PostMapper.java (MapStruct)
MapStruct generates mapping code at compile time, ensuring type safety and performance.
package org.acme.mapper;
import org.acme.domain.Post;
import org.acme.dto.*;
import org.mapstruct.*;
import java.time.LocalDateTime;
import java.util.List;
@Mapper(componentModel = "cdi",
unmappedTargetPolicy = ReportingPolicy.IGNORE,
nullValuePropertyMappingStrategy = NullValuePropertyMappingStrategy.IGNORE)
public interface PostMapper {
PostDto toDto(Post post);
@Mapping(target = "id", ignore = true)
@Mapping(target = "creationDate", expression = "java(java.time.LocalDateTime.now())")
@Mapping(target = "lastModifiedDate", expression = "java(java.time.LocalDateTime.now())")
Post toEntity(CreatePostDto dto);
List<PostDto> toDtoList(List<Post> posts);
@Mapping(target = "id", ignore = true)
@Mapping(target = "creationDate", ignore = true)
@Mapping(target = "authorEmail", ignore = true)
@Mapping(target = "lastModifiedDate", expression = "java(java.time.LocalDateTime.now())")
void updateEntityFromDto(UpdatePostDto dto, @MappingTarget Post post);
}
@Mapper(componentModel = "cdi")
: Makes MapStruct generate a CDI bean that can be injected.@Mapping
: Used for custom field mappings or ignoring fields.@MappingTarget
: Indicates the parameter that should be updated.@BeanMapping(nullValuePropertyMappingStrategy = NullValuePropertyMappingStrategy.IGNORE)
: Useful for PATCH-like updates where only provided fields in the DTO should modify the entity.
MapStruct handles boilerplate like a champ: Clean, type-safe, and fast.
Building the REST API
Let’s wire it all together in a REST resource.
package org.acme;
import jakarta.inject.Inject;
import jakarta.transaction.Transactional;
import jakarta.ws.rs.*;
import jakarta.ws.rs.core.MediaType;
import jakarta.ws.rs.core.Response;
import org.acme.domain.Post;
import org.acme.dto.*;
import org.acme.mapper.PostMapper; // Using MapStruct
// import org.acme.mapper.ManualPostMapper; // Or using manual mapper
import java.util.List;
@Path("/posts")
@Produces(MediaType.APPLICATION_JSON)
@Consumes(MediaType.APPLICATION_JSON)
public class PostResource {
@Inject
PostMapper mapper;
@POST
@Transactional
public Response create(CreatePostDto dto) {
Post post = mapper.toEntity(dto);
post.persist();
return Response.status(Response.Status.CREATED).entity(mapper.toDto(post)).build();
}
@GET
public List<PostDto> list() {
return mapper.toDtoList(Post.listAll());
}
@GET
@Path("/{id}")
public Response get(@PathParam("id") Long id) {
Post post = Post.findById(id);
if (post == null) return Response.status(Response.Status.NOT_FOUND).build();
return Response.ok(mapper.toDto(post)).build();
}
@PUT
@Path("/{id}")
@Transactional
public Response update(@PathParam("id") Long id, UpdatePostDto dto) {
Post post = Post.findById(id);
if (post == null) return Response.status(Response.Status.NOT_FOUND).build();
mapper.updateEntityFromDto(dto, post);
return Response.ok(mapper.toDto(post)).build();
}
@DELETE
@Path("/{id}")
@Transactional
public Response delete(@PathParam("id") Long id) {
Post post = Post.findById(id);
if (post == null) return Response.status(Response.Status.NOT_FOUND).build();
post.delete();
return Response.noContent().build();
}
}
Testing It Out
Start Quarkus:
./mvnw quarkus:dev
Open your browser to http://localhost:8080/q/swagger-ui and start testing your endpoints.
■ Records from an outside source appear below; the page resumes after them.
-- ==== Sys2Proof/Certificates/Slice0/Obligations.lean ====
section
/-! DEFINITION. The statements for the provers. -/

open Sys2Proof Sys2Proof.Machine Sys2Proof.Claims

/-! ## The ALU class -/

/-- Moves and integer arithmetic (R66-R68): each word completes and gives each acting thread the stated function
of its sources, to its own register D, and changes nothing else. -/
def Obligations.MovesAndIntegerArithmetic : Prop :=
  ∀ (s : State) (i : Issue) (sc : Scope) (d a b : BitVec 7) (p : BitVec 3) (imm : BitVec 17) (imm10 : BitVec 10)
    (lit : Word), Setting s i → allowed sc d → plain a → plain b →
    let A := fun k => s.reg k a.toNat
    let B := fun k => s.reg k b.toNat
    let D := fun k => s.reg k d.toNat
    let put := WritesReg s i sc p.toNat d.toNat
    let putAll := WritesReg s i sc 0 d.toNat
    put A (exec (.mov sc d a p) s) ∧
    putAll (fun _ => imm.signExtend 32) (exec (.movi sc d imm) s) ∧
    put (fun _ => lit) (exec (.movl sc d p lit) s) ∧
    putAll (fun k => if s.pred k p.toNat then A k else B k) (exec (.sel sc d a b p) s) ∧
    put (fun k => A k + B k) (exec (.iadd sc d a b p) s) ∧
    putAll (fun k => A k + imm10.signExtend 32) (exec (.iaddi sc d a imm10) s) ∧
    put (fun k => A k - B k) (exec (.isub sc d a b p) s) ∧
    put (fun k => A k * B k) (exec (.imul sc d a b p) s) ∧
    put (fun k => BitVec.ofInt 32 ((A k).toInt * (B k).toInt / 2 ^ 32)) (exec (.imulh sc d a b p) s) ∧
    put (fun k => BitVec.ofNat 32 ((A k).toNat * (B k).toNat / 2 ^ 32)) (exec (.imulhUi sc d a b p) s) ∧
    put (fun k => A k * B k + D k) (exec (.imad sc d a b p) s) ∧
    put (fun k => if (A k).toInt ≤ (B k).toInt then A k else B k) (exec (.imin sc d a b p) s) ∧
    put (fun k => if (A k).toNat ≤ (B k).toNat then A k else B k) (exec (.iminUi sc d a b p) s) ∧
    put (fun k => if (A k).toInt ≤ (B k).toInt then B k else A k) (exec (.imax sc d a b p) s) ∧
    put (fun k => if (A k).toNat ≤ (B k).toNat then B k else A k) (exec (.imaxUi sc d a b p) s) ∧
    put (fun k => if (A k).toInt < 0 then 0 - A k else A k) (exec (.iabs sc d a p) s) ∧
    put (fun k => BitVec.ofInt 32 ((D k).toInt
      + (BitVec.extractLsb' 0 8 (A k)).toInt * (BitVec.extractLsb' 0 8 (B k)).toInt
      + (BitVec.extractLsb' 8 8 (A k)).toInt * (BitVec.extractLsb' 8 8 (B k)).toInt
      + (BitVec.extractLsb' 16 8 (A k)).toInt * (BitVec.extractLsb' 16 8 (B k)).toInt
      + (BitVec.extractLsb' 24 8 (A k)).toInt * (BitVec.extractLsb' 24 8 (B k)).toInt)) (exec (.idp4 sc d a b p) s)

/-- Logic, shifts and rotations (R69-R71): a count of the full width or more leaves 0, or the sign for SAR; a
rotation takes its count modulo 32. -/
def Sys2Proof.Claims.LogicShiftsAndRotations : Prop :=
  ∀ (s : State) (i : Issue) (sc : Scope) (d a b : BitVec 7) (p : BitVec 3) (imm10 : BitVec 10) (c : BitVec 5),
    Setting s i → allowed sc d → plain a → plain b →
    let A := fun k => s.reg k a.toNat
    let B := fun k => s.reg k b.toNat
    let n := fun k => (s.reg k b.toNat).toNat % 256
    let put := WritesReg s i sc p.toNat d.toNat
    let putAll := WritesReg s i sc 0 d.toNat
    put (fun k => A k &&& B k) (exec (.and_ sc d a b p) s) ∧
    putAll (fun k => A k &&& imm10.setWidth 32) (exec (.andi sc d a imm10) s) ∧
    put (fun k => A k ||| B k) (exec (.or_ sc d a b p) s) ∧
    putAll (fun k => A k ||| imm10.setWidth 32) (exec (.ori sc d a imm10) s) ∧
    put (fun k => A k ^^^ B k) (exec (.xor sc d a b p) s) ∧
    putAll (fun k => A k ^^^ imm10.setWidth 32) (exec (.xori sc d a imm10) s) ∧
    put (fun k => A k <<< n k) (exec (.shl sc d a b p) s) ∧
    put (fun k => A k >>> n k) (exec (.shr sc d a b p) s) ∧
    put (fun k => (A k).sshiftRight (n k)) (exec (.sar sc d a b p) s) ∧
    putAll (fun k => A k <<< c.toNat) (exec (.shfiShl sc d a c) s) ∧
    putAll (fun k => A k >>> c.toNat) (exec (.shfiShr sc d a c) s) ∧
    putAll (fun k => (A k).sshiftRight c.toNat) (exec (.shfiSar sc d a c) s) ∧
    putAll (fun k => (A k).rotateLeft c.toNat) (exec (.shfiRol sc d a c) s) ∧
    put (fun k => (A k).rotateLeft (n k % 32)) (exec (.rol sc d a b p) s)

/-- Bit fields and bit counts (R72, R73), bit by bit: BFE's bit j is A's bit POS + j below the effective width and the
extension above it; BFI's bit j is A's bit j - POS in the field and D's bit j outside it. -/
def Sys2Proof.Claims.BitFieldsAndCounts : Prop :=
  ∀ (s : State) (i : Issue) (sc : Scope) (d a b : BitVec 7) (p : BitVec 3), Setting s i → allowed sc d → plain a → plain b →
    let A := fun k => s.reg k a.toNat
    let B := fun k => s.reg k b.toNat
    let D := fun k => s.reg k d.toNat
    let pos := fun k => (B k).toNat % 32
    let width := fun k => min ((B k).toNat / 256 % 64) (32 - pos k)
    let put := WritesReg s i sc p.toNat d.toNat
    (∃ val, put val (exec (.bfe sc d a b p) s) ∧ ∀ k j, j < 32 → (val k).getLsbD j =
      if j < width k then (A k).getLsbD (pos k + j)
      else (B k).getLsbD 16 && decide (width k ≠ 0) && (A k).getLsbD (pos k + width k - 1)) ∧
    (∃ val, put val (exec (.bfi sc d a b p) s) ∧ ∀ k j, j < 32 → (val k).getLsbD j =
      if pos k ≤ j ∧ j < pos k + width k then (A k).getLsbD (j - pos k) else (D k).getLsbD j) ∧
    (∃ val, put val (exec (.popc sc d a p) s) ∧ ∀ k, (val k).toNat = ((List.range 32).filter (A k).getLsbD).length) ∧
    (∃ val, put val (exec (.clz sc d a p) s) ∧ ∀ k, (val k).toNat ≤ 32 ∧
      (∀ j, 32 - (val k).toNat ≤ j → (A k).getLsbD j = false) ∧
      ((val k).toNat < 32 → (A k).getLsbD (31 - (val k).toNat) = true)) ∧
    (∃ val, put val (exec (.brev sc d a p) s) ∧ ∀ k j, j < 32 → (val k).getLsbD j = (A k).getLsbD (31 - j))

/-- Comparisons and predicate logic (R74-R76): integers are compared signed, or unsigned where UNS is 1, and ISETPI's
immediate is extended alike; FSETP compares F32 values under the block's modes; PLOP combines two predicates, each
inverted where its NEG bit is 1. -/
def Sys2Proof.Claims.ComparisonsAndPredicateLogic : Prop :=
  ∀ (s : State) (i : Issue) (sc : Scope) (c pd p pa pb : BitVec 3) (u na nb : BitVec 1) (a b imm : BitVec 7),
    Setting s i → plain a → plain b →
    let A := fun k => s.reg k a.toNat
    let B := fun k => s.reg k b.toNat
    let put := WritesPred s i sc p.toNat pd.toNat
    let rel : Int → Int → Bool := fun x y =>
      if c = 0 then x = y else if c = 1 then x ≠ y else if c = 2 then x < y else if c = 3 then x ≤ y
      else if c = 4 then x > y else x ≥ y
    put (fun k => if u = 1 then rel (A k).toNat (B k).toNat else rel (A k).toInt (B k).toInt)
      (exec (.isetp sc c u pd a b p) s) ∧
    put (fun k => if u = 1 then rel (A k).toNat imm.toNat else rel (A k).toInt imm.toInt)
      (exec (.isetpi sc c u pd a imm p) s) ∧
    put (fun k => fcmp (s.modes k) c.toNat (A k) (B k)) (exec (.fsetp sc c pd a b p) s) ∧
    put (fun k =>
        let x := s.pred k pa.toNat != (na == 1)
        let y := s.pred k pb.toNat != (nb == 1)
        if c = 0 then x && y else if c = 1 then x || y else x != y)
      (exec (.plop sc c pd na pa nb pb p) s)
Wrap-Up and Where to Go Next
You’ve just implemented a clean DTO architecture in Quarkus. You:
Created a JPA entity using Panache.
Built DTOs for different use cases.
Wrote both manual and MapStruct-based mappers.
Developed a REST API that uses DTOs exclusively.
Validated inputs and provided structured responses.
This design sets the foundation for real-world APIs that scale, evolve, and behave well under native compilation constraints.
I also have added some tests to the repository with the working source code in case you want to have a look.
Next steps?
Try adding pagination.
Explore partial updates via PATCH.
Add a service layer for business logic separation.
Use custom exception mappers for structured error responses (see: RFC 7807).